(Reuters) -The U.S. Treasury on Thursday announced a slate of T-bill auctions for early next week that some market participants see as an indication that the debt ceiling’s so-called “X-date” may not in fact be June 1.
Treasury’s Bureau of Fiscal Management said it would auction $119 billion of 3-month and 6-month bills on Tuesday, with the sales formally settling two days later on June 1. It will also sell a $50 billion cash management bill, maturing in November, that settles the same day.
That’s the date that Treasury Secretary Janet Yellen has repeatedly pointed to as a possible deadline for the government running short of the funds to cover all of its obligations unless a deal between the White House and congressional Republicans is reached to lift the $31.4 billion U.S. debt cap.
According to research firm Wrightson ICAP, the bureau would not typically announce an upcoming sale “until it is certain that it has room under the debt ceiling for the new securities.”
Gennadiy Goldberg, senior rates strategist at TD Securities in New York, said the fact that Treasury proceeded with the announcements on Thursday “does suggest that the Treasury probably has cash to settle the security. They have suggested in the past that they would not announce auctions that they did not believe they had the means to settle. So I do think that’s a positive note.”
“But,” Goldberg continued, “that’s really where the positivity stops because really we know it’s very likely in the first two weeks of June the Treasury will run out of cash.”
Treasury is already “scraping the bottom of the barrel” in terms of its cash balance, he said.
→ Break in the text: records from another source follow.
/-- CACHE_LOAD stages the entry whose SHAPE_HASH is asked for, after a check of its trailing digest and checks 6 to 10 (R349). -/
def cacheLoad (r : LoadReq) (s : State) : State :=
  match (List.range 4).find? (fun c => (cacheAt s c).any (fun e => e.hdr.shape == r.shape)) with
  | none => endTicket r.ticket 12 s
  | some c =>
    match cacheAt s c with
    | none => s
    | some e =>
      let b := rsvGet s ((c + 1) * rsvUnit s) e.hdr.totalLen
      let s1 := rsvPut 0 b (ticketProgress r.ticket (e.hdr.totalLen / 1024) s)
      match if digestOk b then checksLate s e.hdr e.items else some 1 with
      | some f => endTicket r.ticket f s1
      | none =>
        let s2 := modAlm (fun x => { x with cache := x.cache.set c (some { e with lastUse := pe s .keel }) }) s1
        endTicket r.ticket 0 (stageTake e.hdr e.items s2)

/-- CACHE_DROP empties every entry of a partition (R349). -/
def cacheDrop (p : Nat) (s : State) : State :=
  let s1 := modAlm (fun x => { x with cache := x.cache.map (fun e => match e with
    | some y => if y.hdr.part = p then none else some y
    | none => none) }) s
  modAlm (fun x => { x with parts := tmod {} x.parts p (fun y => { y with cache := 0xFF }) }) s1

/-- The next request starts (R341). A TEARDOWN waits while a COMMIT of its partition is in progress (DESIGN CHOICE, log entry 60). -/
def loaderStart (s : State) : State :=
  if s.alm.working.isSome then s
  else
    match nextReq s with
    | none => s
    | some r =>
      if r.op = 4 ∧ s.alm.commits.any (fun c => c.part == r.part) then s else
      let s1 := ticketTo r.ticket .running (modAlm (fun x => { x with queue := x.queue.erase r }) s)
      match r.op with
      | 1 =>
        if rsvBusy s then endTicket r.ticket 11 s1
        else emitAll (hostReads r.src r.len) (modAlm (fun x => { x with working := some r }) s1)
      | 2 => if rsvBusy s then endTicket r.ticket 11 s1 else cacheLoad r s1
      | 3 => endTicket r.ticket 0 (discard s1)
      | 4 =>
        let c : Commit := {
          part := r.part, at_ := 0, group := 0, ticket := some r.ticket, teardown := true, phase := .preparing, items := []
          hdr := none, regs := [], ready := 0, refuse := 0, before := none, acks := 0, since := 0 }
        let s2 := wr A.COMMIT_TICKET (BitVec.ofNat 32 ((opstat s r.ticket).serial * 65536 + r.ticket)) s1
        modAlm (fun x => { x with
          working := some r, phase := .preparing, fault := 0, ready := 0, refuse := 0, commits := x.commits ++ [c] }) s2
      | _ => endTicket r.ticket 0 (cacheDrop r.part s1)

/-- LOADER_DEQUEUE (R341). -/
def execLoaderDequeue (s : State) : Answer := done (loaderStart s)

/-- The copy of a load ends in the stage, offset 0 of the reserve, and the almanac is checked (R339, R340); a failure leaves the stage empty. Before stage 9 a load that
is not of a hall almanac is held at the head of the queue (R433). -/
def loadDone (got : Option Almanac) (s : State) : State :=
  match s.alm.working with
  | none => s
  | some r =>
    if r.op ≠ 1 then s
    else
      let s1 := modAlm (fun x => { x with working := none }) s
      match got with
      | none => endTicket r.ticket 10 (pcieFail s1)
      | some a =>
        if s.clks.stage ≠ 9 ∧ (hdrOf a.bytes).kind ≠ 0 then
          modAlm (fun x => { x with queue := { r with held := true } :: x.queue }) (ticketTo r.ticket .queued s1)
        else
        let s2 := rsvPut 0 (a.bytes.take (rsvUnit s)) (ticketProgress r.ticket (a.bytes.length / 1024) s1)
        if r.resets.contains (hdrOf a.bytes).part then endTicket r.ticket 13 s2 else
        match loadChecks s r.len a with
        | some f => endTicket r.ticket f s2
        | none => endTicket r.ticket 0 (stageTake (hdrOf a.bytes) a.items s2)

/-- ALM_LOAD_DONE: what the PCIe reads returned (R340). -/
def execAlmLoadDone (got : Option Almanac) (s : State) : Answer := done (loadDone got s)

/-! Key slots (R338). -/

/-- Is a slot usable? -/
def keyUsable (s : State) (i : Nat) : Bool := (s.alm.keys.getD i none).isSome && !s.alm.revoked.getD i true

/-- Slots 1 to 3 are programmed once each with ALM_KEY_HASH. -/
def keyProg (v : Word) (s : State) : State :=
  let i := bits v 0 2
  if ¬ bit v 31 ∨ i = 0 ∨ (s.alm.keys.getD i none).isSome then s
  else modAlm (fun x => { x with keys := x.keys.set i (some (BitVec.ofNat 384 (wordsBE s (A.ALM_KEY_HASH) 12))) }) s

/-- ALM_KEY_PROG, on the expert page (R338, R441). -/
def execAlmKeyProg (v : Word) (s : State) : Answer := done (onExpert 0x300000 (keyProg v) s)

/-- A slot is revoked; a revocation that would leave no usable slot is refused with REVOKE_LAST. -/
def revoke (v : Word) (s : State) : State :=
  let i := bits v 0 2
  if ¬ bit v 31 then s
  else if (List.range 4).any (fun j => j != i && keyUsable s j) then
    modAlm (fun x => { x with revoked := x.revoked.set i true }) s
  else setFlag A.ALM_STAT 8 s

/-- ALM_REVOKE, on the expert page (R338, R441). -/
def execAlmRevoke (v : Word) (s : State) : Answer := done (onExpert 0x300000 (revoke v) s)

/-- The commit of a PART in progress. -/
def commitOf (s : State) (part : Nat) : Option Commit := s.alm.commits.find? (fun c => c.part == part)

/-- Has a partition a muster group (R344)? -/
def partGroups (s : State) (part : Nat) : List Nat :=
  s.cfg.owners.filterMap (fun x => match x with
    | (.group k, p) => if p = part then some k else none
    | _ => none)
Despite Yellen’s remarks that the X-date could be as early as June 1, most Wall Street firms estimate the date that Treasury will finally run out of room under the extraordinary measures it has employed for months to stretch its borrowing capacity is more likely between June 6 and June 9.
As of Wednesday, the government’s cash balance was $49.47 billion, Treasury said on Thursday afternoon, down from $76.55 billion on Tuesday, and from $68.33 billion a week earlier.
But June 1 is the date that some $117 billion of T-bills matures. With so much uncertainty in the market about the X-date, the yield on that issue had rocketed to a record high above 7% on Wednesday. It tumbled on Thursday after the Treasury auction announcement for the bills set to settle June 1 and as debt ceiling negotiations showed some signs of progress, and last yielded 5.79%.
With the matter growing more urgent by the day, talks between the Biden administration and Republicans in the U.S. House of Representatives have shown progress and the outline of a deal may be taking shape, Reuters reported on Thursday. The two sides are just $70 billion apart on a total figure that would be well over $1 trillion, according to a source.